El mundo se estremece en fragor de muerte.
La tierra sale de sus goznes de muerte.
Como secreto humo avanza la muerte.
De su jaula profunda escapa la muerte.
De lo más hondo y turbio surge la muerte.
José Emilio Pacheco, “Las ruinas de México”
No volvimos a ser los mismos después de ese 19 de
septiembre. No hay uno solo de los habitantes de esta “amplia y dolorosa ciudad” (Efraín Huerta dixit) que haya vivido el
85 que no lleve en su cuerpo la cicatriz del temblor. Releo las noticias del momento, los artículos
que se escribieron, vuelvo a llorar leyendo las crónicas de Elena Poniatowska
tal como lloré cada uno de los días en que las leía en el periódico. Y mientras
releo vuelvo a ver los edificios caídos, a sentir el polvo en la garganta, a
respirar el olor a muerte, vuelvo a ver los cadáveres, a recordar las imágenes
de los bebés rescatados, a pensar en las costureras –el 19 iré, como siempre, a
dejar unas flores en el monumento que hay en San Antonio Abad-. Vuelvo a
recordar el hospital derrumbado, Tlatelolco, la gente sentada durante días en
espera de ver aparecer a sus seres queridos, las manos solidarias, el miedo, el
Hotel del Prado, la rabia, la sensación de fragilidad, y el ánimo que nos pedía
fortaleza, el Multifamiliar Juárez y las veladoras, los kilómetros caminados
entre escombros y horror, los perros, la voz de Frederick, los rostros pasmados,
los ojos dulces que buscaban transmitir una paz imposible, la farsa oficial,
los gritos el 20 de septiembre ante la réplica, la corrupción (“No fue el temblor quien tiró los edificios,
fue la corrupción”, dice alguien en una vieja entrevista), la indignación,
y más polvo en la garganta, y más solidaridad, y más olor a muerte.
Pensé que iba a poder
escribir sobre esto. Pensé que después de treinta años me iba a resultar más
fácil hacerlo. Pensé que iba a poder contarles que fue exactamente en ese
momento cuando decidí que ésta sería mi ciudad. Para siempre mi
ciudad.
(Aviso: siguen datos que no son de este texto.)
/-- Codes that coincide are no `PHASE_SEQ` (R5). -/
theorem test_phaseSeq_distinct :
    ({ refConfig with phaseCodes := { phase0 := 1, phase1 := 2, phase2 := 1, phase3 := 4 } } : Config).phaseSeq = .standard ∧
    ({ refConfig with phaseCodes := { phase0 := 1, phase1 := 2, phase2 := 8, phase3 := 4 } } : Config).phaseSeq =
      { phase0 := 1, phase1 := 2, phase2 := 8, phase3 := 4 } := by decide

/-- `CylinderMovesWithinItsRange`: both stops. -/
theorem witness_CylinderMovesWithinItsRange : 0 ≤ refConfig.maxCylinder ∧ refConfig.maxCylinder ≤ refConfig.maxCylinder := by
  decide

/-- `FluxNextIsTheFirstTransition`: a medium with a transition, and an empty one. -/
theorem witness_FluxNextIsTheFirstTransition : Medium.wf reading.medium ∧ Medium.wf idle.medium :=
  ⟨List.pairwise_singleton _ _, List.Pairwise.nil⟩

/-- `DecodeOfEncode`, `EncodeOfDecode`: each class of operand at the end of its range. -/
theorem witness_encoding : (Instr.motor 1 2).wellFormed = true ∧ (Instr.spec 0xFF).wellFormed = true ∧
    (Instr.stpph 1 0xF).wellFormed = true ∧ decode 0x0912 = .ok (.motor 1 2) ∧ decode 0x21FF = .ok (.spec 0xFF) := by decide

end Sys2Proof.Tests
end

section
/-! SUPPORT. What `exec` comes to for each class of operation, said once: the external operations are one wrapper around a body
and a tail (spec/46_frontend_ops.md R170), a micro-operation is its shared operation or nothing (spec/60_exceptions.md R216). -/

namespace Sys2Proof.Machine

/-! ## External operations -/

/-- R173 to R183: the body of an external operation; of the others, of `TIMER` and of `SPEC` (R184, R185) it is empty. -/
def externalBody : Instr → State → State
  | .wrdata b => wrdataBody b
  | .drvsel d => drvselBody d
  | .sidesel side => sideselBody side
  | .wrgate g => wrgateBody g
  | .ergate g => ergateBody g
  | .wrsync g => wrsyncBody g
  | .stpen g => stpenBody g
  | .stpph d code => stpphBody Config.machine d code
  | .motor d cmd =>
    match spindleCommand cmd with
    | some k => motorBody Config.machine d k
    | none => id
  | .rddata => rddataBody
  | .rdstat => rdstatBody
  | .timer | .spec _ | .lookup | .refresh | .step | .fire | .run | .start | .stop | .commit | .checkpoint | .rollback | .sync
  | .reset => id

/-- R185: what follows the checkpoint of an external operation. -/
def externalTail : Instr → State → State
  | .spec n => specTail Config.machine n
  | _ => id

theorem motorOp_of_command {c : Config} {d : DriveId} {cmd : BitVec 2} {k : SpindleCommand}
    (hk : spindleCommand cmd = some k) (s : State) : motorOp c d cmd s = externalOp c (motorBody c d k) id s := by
  simp [motorOp, hk]

theorem motorOp_of_no_command {c : Config} {d : DriveId} {cmd : BitVec 2} (hk : spindleCommand cmd = none) (s : State) :
    motorOp c d cmd s = raise (.illegalOp (encode (.motor d cmd))) s := by
  simp [motorOp, hk]

theorem externalBody_motor {d : DriveId} {cmd : BitVec 2} {k : SpindleCommand} (hk : spindleCommand cmd = some k) :
    externalBody (.motor d cmd) = motorBody Config.machine d k := by
  simp [externalBody, hk]

theorem externalBody_motor_of_no_command {d : DriveId} {cmd : BitVec 2} (hk : spindleCommand cmd = none) :
    externalBody (.motor d cmd) = id := by
  simp [externalBody, hk]

/-- R240: the reset signal issues `RESET` only. -/
theorem eq_reset_of_class {i : Instr} (hc : i.opClass = .resetSignal) : i = .reset := by
  cases i with
  | reset => rfl
  | _ => cases hc

/-- R170: a well-formed external operation is its body and its tail in the wrapper. -/
theorem exec_eq_externalOp {i : Instr} (he : isExternal i = true) (hw : i.wellFormed = true) (s : State) :
    exec i s = .next (externalOp Config.machine (externalBody i) (externalTail i) s) := by
  cases i with
  | motor d cmd =>
    obtain ⟨k, hk⟩ := spindleCommand_of_wellFormed hw
    rw [externalBody_motor hk]
    exact congrArg _ (motorOp_of_command hk s)
  | wrdata | drvsel | sidesel | wrgate | ergate | wrsync | stpen | stpph | rddata | rdstat | timer | spec => rfl
  | lookup | refresh | step | fire | run | start | stop | commit | checkpoint | rollback | sync | reset =>
    simp [isExternal, Instr.opClass] at he

/-- R70: an instruction that is not well formed takes a violation. -/
theorem exec_of_not_wellFormed {i : Instr} (hw : i.wellFormed = false) : ∃ v, ∀ s, exec i s = .next (raise v s) := by
  cases i with
  | motor d cmd =>
    have hc : cmd = 3#2 := by simpa [Instr.wellFormed, motorCommandLegal] using hw
    subst hc
    exact ⟨_, fun s => congrArg Host.Outcome.next (motorOp_of_no_command rfl s)⟩
  | _ => cases hw

/-- R170: everything the wrapper can do. -/
theorem externalOp_cases (body tail : State → State) (s : State) :
    (s.fault ≠ none ∧ externalOp Config.machine body tail s = s) ∨
    (s.fault = none ∧ s.now < s.lastNow ∧
      externalOp Config.machine body tail s = raise (.timeRegression s.now) s) ∨
    (s.fault = none ∧ s.lastNow ≤ s.now ∧ (synced s).fault ≠ none ∧
      externalOp Config.machine body tail s = synced s) ∨
    (s.fault = none ∧ s.lastNow ≤ s.now ∧ (synced s).fault = none ∧
      externalOp Config.machine body tail s =
        (((body (synced s)).andThen (refreshCodec Config.machine)).andThen
          (checkpointEngine Config.machine s.now)).andThen tail) := by
  cases hf : s.fault with
  | some v => exact .inl ⟨by simp, by simp [externalOp, hf]⟩
  | none =>
    by_cases hlt : s.now < s.lastNow
    · exact .inr (.inl ⟨rfl, hlt, by simp [externalOp, hf, hlt]⟩)
    have hle := Nat.not_lt.mp hlt
    rw [externalOp_eq hf hle, ← synced]
    cases hs : (synced s).fault with
    | some v => exact .inr (.inr (.inl ⟨rfl, hle, by simp, by simp [State.andThen, hs]⟩))
    | none => exact .inr (.inr (.inr ⟨rfl, hle, rfl, by rw [andThen_of_none body hs]⟩))

/-- R29: the wrapper in a faulted state. -/
theorem externalOp_of_fault {body tail : State → State} {s : State} (hf : s.fault ≠ none) :
    externalOp Config.machine body tail s = s := by
  rcases externalOp_cases body tail s with ⟨-, h⟩ | ⟨h, -⟩ | ⟨h, -⟩ | ⟨h, -⟩
  · exact h
  all_goals exact absurd h hf

/-- What an external operation leaves is its checkpoint, and after `SPEC n` the run ahead from it (R170, R185). -/
theorem afterCheckpoint_cases {i : Instr} (he : isExternal i = true) (s v : State) :
    afterCheckpoint i s v = checkpointed v (refreshLive Config.machine v.cur) ∨
    ∃ n, afterCheckpoint i s v = specTail Config.machine n (checkpointed v (refreshLive Config.machine v.cur)) := by
  cases i with
  | spec n => exact .inr ⟨n, rfl⟩
  | wrdata | drvsel | sidesel | wrgate | ergate | wrsync | stpen | stpph | motor | rddata | rdstat | timer => exact .inl rfl
  | lookup | refresh | step | fire | run | start | stop | commit | checkpoint | rollback | sync | reset =>
    simp [isExternal, Instr.opClass] at he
Ahora que ella y yo compartíamos tantos muertos, el pacto de sangre
estaba hecho.
Pensé que iba a poder
hacerlo, pero no puedo. Me faltan las palabras y me sobra la congoja, las
lágrimas, la tristeza.
Polvo y silencio.
Arden la garganta y los
ojos.
Duele la piel. Los
brazos. El ánimo.
Quise ser agua
perro azul en los
escombros,
mano en la cadena
infinita de manos,
muñeca bordada con los
gritos de ellas.
No hubo dioses que
escucharan la plegaria.
No hubo cielo ni tierra a
que aferrarse.
No hubo soles ni
arrullos.
Espesa la sangre en las
calles,
voces silenciadas,
miradas perdidas tras las
ausencias.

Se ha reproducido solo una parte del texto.